Hope this clarifies your questions. Please let us know if you have further questions.

Hi, OGB team, I also noticed that you only generate batches using ClusterGCN once before training and testing.

loader = ClusterLoader(cluster_data, batch_size=args.batch_size,
                           shuffle=True, num_workers=args.num_workers)

However in ClusterGCN code, they generate batches every epoch, which may help to improve the model's performance cause all edges could be utilized.

rusty1s · 2020-03-31T13:51:00Z

Hi @Elizabeth1997,
with shuffle=True, the ClusterLoader generates different mini-batches for each epoch, too. That way, different partitions are merged together to a batch in each epoch while we utilize both inter- and intra-connections between partitions.

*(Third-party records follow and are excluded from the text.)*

/-! ### The sender's credits (R391) -/

/-- The window that exports an offset of a device: its own by R386, another's as configured. -/
def remoteWin (d off : Nat) (s : State) : Nat :=
  if d = s.devid then (winSelect off s).getD 0x3FF else Config.remoteWindow d off % 1024
/-- A cached credit may still be used: its grant arrived less than 60 µs ago. -/
def TxCred.live (c : TxCred) (now : Nat) : Bool := decide (now < c.arr + 60 * usTicks)
/-- Send the payloads of a remote transfer that have credits; ask for credits for the rest. -/
def txStep (r : XferId) : Nat → State → State
  | 0, s => s
  | k + 1, s =>
    match s.net.remTx.find? fun t => t.ref == r with
    | none => s
    | some t =>
      match t.parts with
      | [] => s
      | p :: ps =>
        let w := remoteWin t.dev p.offset s
        match s.net.creds.find? fun c => c.dev == t.dev && c.win == w && c.live s.now with
        | some c =>
          let s := s.modNet fun n => { n with creds := n.creds.erase c }
          let s := s.modNet fun n => { n with remTx := n.remTx.map fun u =>
            if u.ref = r then { u with parts := ps, left := u.left + 1, since := s.now } else u }
          txStep r k (s.send t.dev (.data c.token p.offset p.units) p.notify (some r))
        | none =>
          if s.net.asks.any fun a => a.dev == t.dev && a.win == w then s
          else
            let i := s.net.reqid
            let s := s.modNet fun n => { n with reqid := (i + 1) % seqMod, asks := n.asks ++ [⟨t.dev, w, i⟩] }
            s.send t.dev (.credReq w 16 i) false none
/-- Every waiting transfer to a device goes on as its credits allow. -/
def txPump (d : Nat) (s : State) : State :=
  (s.net.remTx.filter fun t => t.dev == d).foldl (fun s t => txStep t.ref 64 s) s
/-- A remote transfer starts (R273): its payload cut to the largest DATA of its route (R380). -/
def txStart (r : XferId) (d off : Nat) (us : List UnitP) (notify : Bool) (s : State) : State :=
  let xp := d != s.devid && !(s.peer d).inGang
  let big := s.xpUp.all fun p => s.bit (.xpCtl (p - 16)) F.xpCtlMaxlen
  let k := if xp ∧ big = false then 16 else 64
  let cs := chunks k (us.length + 1) us
  let parts := cs.zipIdx.map fun c =>
    (⟨off + 64 * k * c.2, c.1, notify && c.2 + 1 == cs.length⟩ : RemPart)
  let s := s.modNet fun n => { n with
    remTx := n.remTx ++ [⟨r, d, parts, 0, (us.filter UnitP.poison).length, s.now⟩] }
  txStep r 64 s
/-- Return the unused credits of an evicted window (R391). -/
def evictWin (d w : Nat) (s : State) : State :=
  let cs := s.net.creds.filter fun c => c.dev == d && c.win == w
  let s := s.modNet fun n => { n with creds := n.creds.filter fun c => !(c.dev == d && c.win == w) }
  cs.foldl (fun s c => s.send d (.credReturn c.token 1) false none) s
/-- CRED_GRANT at the sender: the credits enter the 256-window cache; which window an insertion evicts
is open. -/
def grantArrive (d w count reqid token : Nat) (s : State) : State :=
  let wins := (s.net.creds.map fun c => (c.dev, c.win)).dedup
  let s := if (d, w) ∈ wins ∨ wins.length < 256 then s
    else
      let (v, s) := s.free 8
      match wins[v]? with
      | some e => evictWin e.1 e.2 s
      | none => s
  let s := s.modNet fun n => { n with
    asks := n.asks.filter fun a => !(a.dev == d && a.reqid == reqid)
    creds := n.creds ++ (List.range count).map fun j =>
      ⟨d, w, token % 65536 + (token / 65536 + j) % 65536 * 65536, s.now⟩ }
  txPump d s
/-- A remote transfer fails (R278). -/
def txFail (r : XferId) (code peer : Nat) (s : State) : State :=
  xferFail r code peer (s.modNet fun n => { n with remTx := n.remTx.filter fun t => t.ref != r })
/-- REFUSE at the sender (R383, R389): the transfer of the refused DATA, or those that wait for the
refused request, fail with its code. -/
def refuseArrive (d id code : Nat) (isReq : Bool) (s : State) : State :=
  if isReq then
    match s.net.asks.find? fun a => a.dev == d && a.reqid == id with
    | none => s
    | some a =>
      let s := s.modNet fun n => { n with asks := n.asks.erase a }
      let ts := s.net.remTx.filter fun t => t.dev == d && t.parts.head?.any fun p => remoteWin d p.offset s == a.win
      ts.foldl (fun s t => txFail t.ref code (peerField d) s) s
  else
    match (s.peer d).unacked.find? fun t => t.seq == id with
    | none => s
    | some t =>
      let s := s.modPeer d fun p => { p with unacked := p.unacked.erase t }
      match t.ref with
      | some r => txFail r code (peerField d) s
      | none => s
/-- SENDER_CREDIT_RETIRE: 60 µs after the grant an unused credit goes back. -/
def credRetire (d token : Nat) (s : State) : State :=
  match s.net.creds.find? fun c => c.dev == d && c.token == token with
  | none => s
  | some c =>
    let s := (s.advance (c.arr + 60 * usTicks)).modNet fun n => { n with creds := n.creds.erase c }
    s.send d (.credReturn token 1) false none
/-- CREDIT_WAIT_TIMEOUT: a transfer that has waited longer than CRED_WAIT (0 acts as 1) fails. -/
def credWaitOut (d i : Nat) (s : State) : State :=
  match (s.net.remTx.filter fun t => t.dev == d && t.parts != [])[i]? with
  | none => s
  | some t =>
    txFail t.ref ecNoCredit (peerField d)
      (s.advance (t.since + max 1 (s.fld .winGctl F.winGctlCredWait) * usTicks))

/-! ### Global turnstiles (R313, R413) -/

/-- The root's turnstile; what the last checkpoint held is a free value. -/
def State.gturn (s : State) (i : Nat) : GlobalTurn :=
  match tabFind s.net.gturns i with
  | some g => g
  | none => match s.net.gturnBase with
    | some b => ⟨Config.freeNat (b + 2 * i) % 2 ^ 32, Config.freeNat (b + 2 * i + 1) % 2 ^ 32⟩
    | none => {}
/-- Set a global turnstile. -/
def State.setGturn (s : State) (i : Nat) (g : GlobalTurn) : State :=
  s.modNet fun n => { n with gturns := tabSet n.gturns i g }
/-- TURN of n on a global turnstile (R255). -/
def gturnApply (i n : Nat) (s : State) : State × Word :=
  let g := s.gturn i
  if n = 0 then (s, BitVec.ofNat 64 g.value)
  else if g.limit ≤ g.value then (s, exhausted)
  else (s.setGturn i { g with value := min (g.value + n) g.limit }, BitVec.ofNat 64 g.value)
/-- The root's DEVID, as this device knows it. -/
def State.rootDev (s : State) : Nat :=
  if s.fld .chipNode F.chipNodeRole = 2 then s.devid else s.net.root.getD (Config.rootDevice % 4096)
/-- The result of a global turnstile request reaches the core that waits for it. -/
def gturnBack (reqid res : Nat) (s : State) : State :=
  { s with cores := s.cores.map fun c => (c.1, { c.2 with gturns := c.2.gturns.map fun g =>
      if g.reqid = reqid ∧ g.res = none then { g with res := some (BitVec.ofNat 64 res) } else g }) }
/-- GTURN_RESULT (R313): the result is written to CM, and the event signals. -/
def gturnResult (n : Nat) (s : State) : State :=
  match (s.core n).gturns.find? fun g => g.res.isSome with
  | none => s
  | some g =>
    let s := s.modCore n fun c => { c with gturns := c.gturns.erase g }
    let s := bgWrite 14 (coreBase n + g.off) (natLe 8 (g.res.getD 0).toNat) [false] s
    s.signal n g.event {}

/-! ### Time synchronisation (R415) -/

/-- The median of a list of estimates. -/
def median (xs : List Int) : Int :=
  let ys := xs.mergeSort (fun a b => decide (a ≤ b))
  (ys.getD ((ys.length - 1) / 2) 0 + ys.getD (ys.length / 2) 0) / 2
/-- One exchange with the time source gives an offset estimate; a device that joins steps forward
once when it is behind by more than 1,000 ticks. -/
def timeSample (src scope : Nat) (t : ThreeTimes) (s : State) : State :=
  if t.echo = 0 then s
  else
    let t4 : Int := s.timeNow
    let est := (((t.arrived.toNat : Int) - t.echo.toNat) - (t4 - t.sent.toNat)) / 2
    let xs := (est :: s.net.samples).take 8
    let m := median xs
    let joined := s.fld .chipTsync F.chipTsyncState == 0
    let s := s.setFld .chipTsync F.chipTsyncOffset (m % 2 ^ 32).toNat
    let s := s.setFld .chipTsync F.chipTsyncSource src
    let s := s.setFld .chipTsync F.chipTsyncState scope
    if joined ∧ 1000 < m then
      { s with time := s.time + BitVec.ofNat 64 m.toNat }.modNet fun n => { n with samples := [], slew := 0 }
    else s.modNet fun n => { n with samples := xs, slew := m }
/-- TIME_SLEW: at most once per 16 ticks a tick adds 0 or 2 in place of 1. -/
def timeSlew (s : State) : State :=
  let k := s.net.slew
  if k = 0 then s
  else
    let s := s.advance (max s.now (s.net.lastSlew + 15 * timeTicks) + timeTicks)
    let s := { s with time := if 0 < k then s.time + 1 else s.time - 1 }
    s.modNet fun n => { n with slew := if 0 < k then k - 1 else k + 1, lastSlew := s.now }
/-- A TIME message (R415): the source answers it; the rank 0 of another gang takes an estimate. -/
def timeArrive (d : Nat) (t : ThreeTimes) (s : State) : State :=
  let at_ := s.timeNow
  let s := if s.fld .chipNode F.chipNodeRole = 2 then
      s.send d (.time s.timeNow t.sent.toNat at_) false none
    else if s.fld .chipNode F.chipNodeRank = 0 then timeSample d 2 t s else s
  s.modLport 16 fun l => { l with peerSent := t.sent.toNat, peerAt := at_ }
/-- When no port to the time source is left, the state falls to the widest scope still synchronised. -/
def tsyncDrop (s : State) : State :=
  let src := s.fld .chipTsync F.chipTsyncSource
  let st := s.fld .chipTsync F.chipTsyncState
  if st = 1 ∧ s.gpTo src = [] then s.setFld .chipTsync F.chipTsyncState 0
  else if st = 2 ∧ s.xpUp = [] then
    s.setFld .chipTsync F.chipTsyncState (if s.fld .chipNode F.chipNodeGsize = 1 then 0 else 1)
  else s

Elizabeth1997 · 2020-03-31T16:09:17Z

Hi @Elizabeth1997,
with shuffle=True, the ClusterLoader generates different mini-batches for each epoch, too. That way, different partitions are merged together to a batch in each epoch while we utilize both inter- and intra-connections between partitions.

Hello @rusty1s , I see. Thank you for your reply!

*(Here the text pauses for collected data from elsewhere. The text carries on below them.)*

-- ==== Sys2Proof/Machine/Stream.lean ====
section
/-! DEFINITION. The stream engines (spec/09, R265-R279; spec/10, R329, R330): queue control, program
validation, stream instructions, transfers, and the operations of the stream slot. -/

namespace Sys2Proof.Machine

/-- SOURCE of a stream engine's records (R484). -/
def strSrc (n : Nat) : Nat := srcOf 1 n 7

/-! ### Instructions (R271) -/

/-- Instruction i of a queue's program. -/
def State.strWord (s : State) (n q i : Nat) : Nat := s.word (.strProg n q i)
/-- Opcode of a stream instruction. -/
def siOp (w : Nat) : Nat := bitsOf w 63 60
/-- Index register fields: SI, and IR or DI. -/
def siSi (w : Nat) : Nat := bitsOf w 59 58
def siIr (w : Nat) : Nat := bitsOf w 57 56
/-- LEN of an EMIT or GATHER. -/
def siLen (w : Nat) : Nat := bitsOf w 55 49
def siSh (w : Nat) : Bool := bitAt w 48
def siDkind (w : Nat) : Nat := bitsOf w 47 46
def siDmxe (w : Nat) : Nat := bitsOf w 45 44
/-- The bits that an instruction may hold (R271). -/
def siMask (w : Nat) : Nat :=
  ones 63 60 + (match siOp w with
    | 0x1 => ones 57 56 + ones 47 0
    | 0x2 => ones 57 55 + ones 53 52 + ones 47 0
    | 0x3 => ones 55 32 + ones 4 0
    | 0x4 => ones 59 44
    | 0x5 => ones 59 49 + ones 47 31 + ones 19 0
    | 0x6 => ones 59 56 + ones 39 32 + ones 5 0
    | 0x7 => ones 5 0
    | _ => 0)
/-- The lowest set bit of a value below 2^64. -/
def lowBit (v : Nat) : Nat := ((List.range 64).find? (bitAt v)).getD 0
/-- The validation of one instruction at index i under the LOOP bodies that enclose it, given by
their last indices, innermost first (R270): a fault with its bit, and the bodies of the next. -/
def siCheck (i w : Nat) (ends : List Nat) : Nat × List Nat :=
  let ends := ends.filter fun e => decide (i ≤ e)
  if 8 ≤ siOp w then (atBit ecDescFormat 60, ends)
  else
    let bad := w &&& (2 ^ 64 - 1 - siMask w)
    if bad ≠ 0 then (atBit ecDescFormat (lowBit bad), ends)
    else if siOp w = 3 then
      let e := i + bitsOf w 4 0
      if 31 < e then (atBit ecDescRange 0, ends)
      else if ends.any fun x => decide (x < e) then (atBit ecDescFormat 0, ends)
      else if 6 ≤ ends.length then (atBit ecDescRange 60, ends)
      else (0, if e = i then ends else e :: ends)
    else if siOp w = 4 ∨ siOp w = 5 then
      if 64 < siLen w then (atBit ecDescRange 49, ends)
      else if siOp w = 5 ∧ 4096 < bitsOf w 43 31 then (atBit ecDescRange 31, ends)
      else (0, ends)
    else (0, ends)
/-- A fault of a program with the index of its instruction. -/
structure ProgFault where
  code : Nat
  index : Nat
  deriving DecidableEq, Repr
/-- Validation from PC 0 to the first END (R270). -/
def progCheck (prog : Nat → Nat) : Nat → Nat → List Nat → ProgFault
  | 0, _, _ => ⟨0, 0⟩
  | k + 1, i, ends =>
    let w := prog i
    let (f, ends) := siCheck i w ends
    if f ≠ 0 then ⟨f, i⟩
    else if siOp w = 0 then ⟨0, 0⟩
    else progCheck prog k (i + 1) ends

/-! ### Position in a program (R271, R272) -/

/-- Where a queue's program stands: PC, active LOOPs (PC of the LOOP, iterations left), the index
registers, and whether execution fell off instruction 31. -/
structure StrPos where
  pc : Nat
  loops : List (Nat × Nat)
  irs : List Nat
  fell : Bool
/-- The back-edges at an instruction's end: LOOPs whose body has been executed repeat or end. -/
def backEdges (prog : Nat → Nat) : Nat → StrPos → StrPos
  | 0, p => p
  | k + 1, p =>
    match p.loops with
    | [] => p
    | (l, left) :: r =>
      if p.pc = l + 1 + bitsOf (prog l) 4 0 then
        if 1 < left then { p with pc := l + 1, loops := (l, left - 1) :: r }
        else backEdges prog k { p with loops := r }
      else p
/-- The position after an instruction: the next one, or a back-edge; past instruction 31 the program
ends. -/
def posNext (prog : Nat → Nat) (p : StrPos) : StrPos :=
  let p := backEdges prog 8 { p with pc := p.pc + 1 }
  if 32 ≤ p.pc then { p with pc := 31, fell := true } else p
/-- An index register. -/
def StrPos.ir (p : StrPos) (i : Nat) : Nat := p.irs.getD i 0
/-- Set an index register, modulo 2^64. -/
def StrPos.setIr (p : StrPos) (i v : Nat) : StrPos := { p with irs := p.irs.set i (v % 2 ^ 64) }
/-- SET, ADD and LOOP act, and the position moves on (R271, R272). -/
def posExec (prog : Nat → Nat) (p : StrPos) : StrPos :=
  let w := prog p.pc
  match siOp w with
  | 0x1 => posNext prog (p.setIr (siIr w) (bitsOf w 47 0))
  | 0x2 =>
    let d := if bitAt w 55 then p.ir (bitsOf w 53 52) else ux 64 (sx 48 (bitsOf w 47 0))
    posNext prog (p.setIr (siIr w) (p.ir (siIr w) + d))
  | 0x3 =>
    let n := bitsOf w 55 32
    let len := bitsOf w 4 0
    if n = 0 ∨ len = 0 then
      let p := backEdges prog 8 { p with pc := p.pc + 1 + len }
      if 32 ≤ p.pc then { p with pc := 31, fell := true } else p
    else { p with pc := p.pc + 1, loops := (p.pc, n) :: p.loops }
  | _ => posNext prog p
/-- Whether no remote transfer comes before the next SIGNAL or END; `none` when that lies too far
ahead to say. -/
def lastBefore (prog : Nat → Nat) (base : Nat) : Nat → StrPos → Option Bool
  | 0, _ => none
  | k + 1, p =>
    let w := prog p.pc
    if p.fell then some true
    else match siOp w with
      | 0x0 => some true
      | 0x7 => some true
      | 0x4 =>
        if siDkind w = 0 ∧ 2 ^ 47 ≤ base + p.ir (siIr w) ∧ (siLen w ≠ 0 ∨ siSh w) then some false
        else lastBefore prog base k (posNext prog p)
      | 0x5 =>
        if siDkind w = 0 ∧ 2 ^ 47 ≤ base + p.ir (siIr w) ∧ siLen w ≠ 0 ∧ bitsOf w 43 31 ≠ 0 then some false
        else lastBefore prog base k (posNext prog p)
      | _ => lastBefore prog base k (posExec prog p)
/-- The position of a queue. -/
def State.strPos (s : State) (n q : Nat) : StrPos :=
  let x := s.strq n q
  ⟨s.fld (.strQStat n q) F.strQStatPc, x.loops, (List.range 4).map fun i => s.word (.strQIr n q i), x.fell⟩
/-- Store a queue's position. -/
def setPos (n q : Nat) (p : StrPos) (s : State) : State :=
  let s := s.setFld (.strQStat n q) F.strQStatPc p.pc
  let s := s.modStrq n q fun x => { x with loops := p.loops, fell := p.fell }
  p.irs.zipIdx.foldl (fun s v => s.setWord (.strQIr n q v.2) v.1) s

/-! ### Queue control (R266, R268, R270) -/

/-- START (R266). -/
def strStart (n q : Nat) (s : State) : State :=
  if s.strLive n q then s.conflict (strSrc n) (regAddr (.strQCtl n q)) 1
  else
    let s := s.setFld (.strQStat n q) F.strQStatPc 0
    let s := s.setFld (.strQStat n q) F.strQStatCode 0
    let free := (s.strq n q).free
    let s := strCount n q (s.modStrq n q fun x => { ({} : StrQ) with free := free, inflight := x.inflight, nextId := x.nextId })
    let f := progCheck (s.strWord n q) 32 0 []
    if f.code = 0 then s.setStr n q strRunning
    else
      let c := f.code % 256
      let s := s.raise
        { src := strSrc n, code := c,
          detail := [(32, 8, s.strWord n q f.index), (40, 1, f.index), (41, 1, f.code / 256)] }
      let s := (s.setStr n q strFaulted).setFld (.strQStat n q) F.strQStatCode c
      strSignal n q { code := c } s
/-- STOP (R266): execution stops at once; the queue ends once its transfers have. -/
def strStop (n q : Nat) (s : State) : State :=
  if s.strLive n q then s.modStrq n q fun x => { x with stopping := true, todo := [] } else s
/-- Sum of QDEPTH over a core's queues, 0 counted as 1 (R268). -/
def depthSum (s : State) (n : Nat) : Nat :=
  (List.range 16).foldl (fun a q => a + max 1 (s.fld (.strQCtl n q) F.strQCtlQdepth)) 0
/-- A write of STR_Q_CTL (R266, R268). -/
def strCtlWrite (n q v : Nat) (s : State) : State :=
  let r := Reg.strQCtl n q
  let d := F.strQCtlQdepth.of v
  let old := s.fld r F.strQCtlQdepth
  if 64 < d ∨ 256 < depthSum s n - max 1 old + max 1 d then s.refuseWrite (strSrc n) (regAddr r) v ecDescRange
  else
    let s := if d ≠ old ∧ s.strLive n q then
        (s.conflict (strSrc n) (regAddr r) v).plainWrite r (F.strQCtlQdepth.put v old)
      else s.plainWrite r v
    let s := s.setFld (.strCfg n) F.strCfgDepthSum (depthSum s n)
    let s := s.doIf (F.strQCtlStop.of v == 1) (strStop n q)
    s.doIf (F.strQCtlStart.of v == 1) (strStart n q)
/-- A write of STR_PROG, STR_Q_SRC, STR_Q_DST or STR_Q_IR (R266). -/
def strRegWrite (n q : Nat) (r : Reg) (v : Nat) (s : State) : State :=
  if s.strLive n q then s.conflict (strSrc n) (regAddr r) v else s.plainWrite r v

Elizabeth1997 · 2020-04-03T20:46:29Z

Hi OGB team, will you release the paper on time (mid April) ?

weihua916 · 2020-04-05T21:50:29Z

We will try our best to release the paper by then. We will keep you updated. Thank you for your patience.

Elizabeth1997 · 2020-04-06T06:18:30Z

We will try our best to release the paper by then. We will keep you updated. Thank you for your patience.

Thank you very much.

Elizabeth1997 · 2020-04-06T19:08:37Z

Hello @rusty1s, hope you are doing great. I noticed that in graph_saint.py (for ogbn_products dataset) file you used edge_index for training while used adjacent matrix for inference. Why not just put the model to CPU and do inference using the whole graph's edge indexes?

rusty1s · 2020-04-10T18:47:24Z

Because the message passing scheme of PyG would require to much memory and would be even slower than sparse matrix multiplication on the CPU. This is just a workaround to overcome current limitations in PyG (which I am working on to fix).

Elizabeth1997 · 2020-04-10T19:22:30Z

Hello @rusty1s, thanks for your reply. I see, many thanks!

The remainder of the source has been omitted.